18 July 2017

A long-forgotten tale: Paddler on Centennial racing canoe wants it on show

Mervin Green recalls the New Brunswick Centennial canoe team, which raced 104 days through 5 provinces

By Nathalie Sturgeon, CBC News

Fifty years ago, Mervin Green tried out for the New Brunswick Centennial canoe team in a race against nine other provinces as part of Canada's 100th birthday celebrations.

The 3,200 mile trip took the provincial teams from Rocky Mountain House, a town 80 kilometers west of Red Deer, Alberta, to Montreal in time for the Expo '67. The trip lasted 104 days.

Green and the surviving members of the team that paddled from Alberta to Montreal in 1967 will meet New Brunswick Lt.-Gov. Jocelyne Roy-Vienneauhe today in Fredericton.

The canoe is now part of the Central New Brunswick Woodsmen's Museum collection in Boiestown.

He said the Centennial team's mostly forgotten story and the canoe should be on display somewhere else.

Green later clarified to CBC News that he wished the historic canoe would have been part of the Canada 150 celebrations and on display in Fredericton this summer as a way to tell a nearly forgotten tale of Canadian perseverance.

"It's a shame government didn't bring that down and have it on display at government house for the year or something," said Green. "It's such a wonderful canoe. It's a great Canadian story."

"That's what I couldn't understand," said Green, who is from Hayesville, almost 80 kilometres north of the capital. "The province of New Brunswick, with that canoe — this is my opinion — they should have that canoe on display right from early spring on.

"They should have it set up somewhere in Fredericton, where people can see and take pictures."

He said younger generations won't know about the canoe race, which was supposed to celebrate the early explorers of Canada, so he wants to tell the story of New Brunswick's part in it.

How it started

That year, he said, an ad was placed in local newspapers, asking for people to be a part of the New Brunswick canoe team.

"There was a lot of people, mostly university guys and young people that applied," he said. "I found this in the paper, so I decided,  and another guy from the Miramichi, Bill McKay, we would take part."

Green and McKay didn't do so well their first tryout. In fact, they placed last.

But Green was determined to be a part of the New Brunswick team, so he visited the organizer, who told him: "We're having another tryout, and it's going to be all-day and if you can pass the test then you're welcome to come and try out."

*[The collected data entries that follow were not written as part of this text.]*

/-- What a Call Sheet read returns (R465): the value at the end of the tick. A WO object returns its default (R461). -/
def State.readObj (s : State) (o : Obj) (index sub : Nat) : Nat :=
  if o.acc = .wo then o.dflt
  else if o.sub = 0 ∧ o.idx = index ∧ objAt index sub = none then o.dflt
  else if 0x8000 ≤ index then
    if 0x80 ≤ sub then Tbl.getD (s.tnu.slice (index - 0x8000)).staged (sub - 0x80) (s.sheetVal o index (sub - 0x80))
    else (s.sliceVal (index - 0x8000) sub).getD (s.sheetVal o index sub)
  else if 0x2D00 ≤ index ∧ index < 0x2F00 then ((winOf s.gal.staging (index - 0x2D00)).get sub).toNat
  else (s.liveVal index sub).getD (s.sheetVal o index sub)

/-! ## Ranges (R461) -/

/-- The value in force of a plain object. -/
def State.val (s : State) (o : Obj) : Nat := s.sheetVal o o.idx o.sub

/-- The range of an object, with the bounds that other objects give (notes/assumptions/30.md). -/
def State.bounds (s : State) (o : Obj) (index sub : Nat) : Int × Int :=
  let up := fun (p : Obj) => (o.lo, (min o.hi (s.val p) : Int))
  if 0x8000 ≤ index then
    match sub with
    | 0x33 => (o.lo, 2 ^ s.sheetVal Ob.DLOG_SIZE_LOG2 index 0x31 - 1)
    | _ => (o.lo, o.hi)
  else
    match index, sub with
    | 0x2400, 0x11 => up Ob.PS_MAX_POWER_0
    | 0x2400, 0x12 => up Ob.PS_MAX_POWER_1
    | 0x2400, 0x13 => up Ob.PS_MAX_POWER_2
    | 0x2400, 0x14 => up Ob.PS_MAX_POWER_3
    | 0x2C00, 0x04 => (o.lo, (s.val Ob.PANIC_ON_PCT : Int) - 5)
    | 0x3400, 0x0E => up Ob.RSV_CTRL
    | 0x3400, 0x0F => up Ob.RSV_CTRL_PS1
    | 0x3400, 0x12 => (toInt 8 (s.val Ob.STEP1_C) + 4, o.hi)
    | 0x3400, 0x15 => up Ob.STEP1_PCT
    | 0x3400, 0x2B => up Ob.CH_CAP_PS1_GBPS
    | 0x3800, 0x07 => up Ob.VDDQ_GUARD_MV
    | 0x3C01, 0x06 => ((s.val Ob.SCRUB_AGE_BUCKET : Int), o.hi)
    | 0x4000, 0x08 => ((s.val Ob.REBUILD_MBPS : Int), o.hi)
    | 0x4000, 0x11 => (0, (s.spe.lel.length : Int) - 1)
    | 0x5400, 0x05 => ((s.val Ob.VMIN_MV : Int), o.hi)
    | 0x6000, 0x03 => (0, (s.mgp.events.length : Int) - 1)
    | _, _ => if 0x3C04 ≤ index ∧ index ≤ 0x3C07 ∧ sub = 4 then ((s.sheetVal Ob.SCRUB_WIN.LENGTH_S index 3 : Int), o.hi) else (o.lo, o.hi)

/-- A value read as its type says (Table 17.1). -/
def Obj.asInt (o : Obj) (v : Nat) : Int :=
  match o.ty with
  | .i8 | .i16 | .i32 | .i64 => toInt (8 * o.size) v
  | _ => v

/-- The value lies in the range of its type and object (Table 17.1). An F32 is neither negative (but for −0), infinite nor NaN, and at most the upper bound; positive floats are ordered as their encodings. -/
def State.inRange (s : State) (o : Obj) (index sub v : Nat) : Bool :=
  match o.ty with
  | .octets | .string => true
  | .bool => decide (v ≤ 1)
  | .f32 => decide ((v : Int) ≤ o.hi) || v == 0x80000000
  | _ => decide ((s.bounds o index sub).1 ≤ o.asInt v) && decide (o.asInt v ≤ (s.bounds o index sub).2)

/-- The bytes strictly rise, from 1 (TREAD_PCT). -/
def rising : List Byte → Bool
  | a :: b :: t => decide (a.toNat < b.toNat) && rising (b :: t)
  | _ => true

/-- The value of an object as a write would leave it. -/
def State.valIf (s : State) (index sub v : Nat) (o : Obj) : Nat := if o.idx = index ∧ o.sub = sub then v else s.val o

/-- R228: in PS0, with no thermal step, B still covers NAND_IDLE, URGENT_RSV and the largest cost. -/
def State.envelopeOk (s : State) (index sub v : Nat) : Bool :=
  let g := s.valIf index sub v
  let cost := [Ob.COST_READ_1P, Ob.COST_READ_MP, Ob.COST_SLC_PROG, Ob.COST_TLC_PROG, Ob.COST_QLC_PROG, Ob.COST_ERASE].foldl (fun n o => max n (g o)) 0
  decide (g Ob.RSV_CTRL + g Ob.RSV_DRAM + g Ob.RSV_MISC + g Ob.RSV_MARGIN + g Ob.NAND_IDLE + g Ob.URGENT_RSV + cost
    ≤ min (g Ob.ENVELOPE_TOKENS) (2 * g Ob.PS_MAX_POWER_0))

/-- R378: the pools fit stage SRAM, and each keeps its reservation plus 16, in Stair with the withheld buffers taken out. -/
def State.poolsOk (s : State) (index sub v : Nat) : Bool :=
  let g := s.valIf index sub v
  let counts := [Ob.POOL_COUNT_0, Ob.POOL_COUNT_1, Ob.POOL_COUNT_2, Ob.POOL_COUNT_3, Ob.POOL_COUNT_4].map g
  let at_ := fun (k : Nat) => counts.getD k 0
  let held := { s.bpm with pools := counts.map fun n => { count := n, ring := [], waiters := [], rsvFree := 0 } }
  decide ((List.range 5).foldl (fun n k => n + at_ k * poolSize k) 0 ≤ 64 * 2 ^ 20)
    && (List.range 5).all fun k => decide (at_ k ≤ 16384) && decide (s.rsvSize k + 16 ≤ at_ k - (if s.power.stage = .stair then held.withheldIn k else 0))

"So he added my name to the list. But I came over, and I would say there were about 65 for the last tryout, and before the day was over, there was only 29 left," he said.

Green was one of the 29.

Now the time had come to pick the team. Each competitor had to pick eight other men and seat alternates. Green said he was named by every other paddler, so he made the team of eight.

"Now, we'll pick the captains," he said. "They asked if I would be assistant captain. I love competing. I love racing."

But this wasn't Green's first attempt at canoe racing.

"Before that, Bill McKay and I were in a race from Doaktown to Blackville," he said.

"We was up against the Brophys from Blackville, which was champion. They had a canoe made by Chestnut for racing, and we just had an ordinary canoe made by Chestnut but not for racing, and we beat them and we beat them badly."

Green was the assistant captain and was often found at the stern of the canoe.

"I was in that boat every day except for five of them," he said. "And really, a lot of those days was because the water was so rough in some of the big lakes that you couldn't paddle in it. It wasn't safe."

At 33 years old, he said, he was paddling 60 strokes a minute. There was no room for error.

Manitoba won, but the long journey ended well for the New Brunswick team as well.

"We ended up in fifth place," Green said. "We beat out two professional teams. We beat out Saskatchewan and Quebec."

Boiestown home

Shaped from fibreglass, the 25 feet long canoe is the flagship of the boat collection at the Boiestown woodsmen's museum.

The museum even constructed a boathouse to house the vessel when it first arrived on permanent loan from the New Brunswick Museum in 2013, said Beatrice Price, Executive Director of the Woodman's Museum.

"It is important for us to have it here because we are a history museum," she said. "We preserve not only our local, but also our provincial history and we like to keep it close to Mervin.

"It's an amazing piece of history. And it's gorgeous and a real big part of our Boistown history."

Green, who grew up in the area, added that he's happy the canoe has a home.

"Years ago they had it in a shed in Saint John," he said. "Then a boat group brought it out to the headpond near Fredericton, and they didn't treat it right."

He said the canoe filled up with water and then it just sat around until the museum found it and fixed it up.

"And they did a beautiful job restoring it," he said. "It still has most of it's original paint."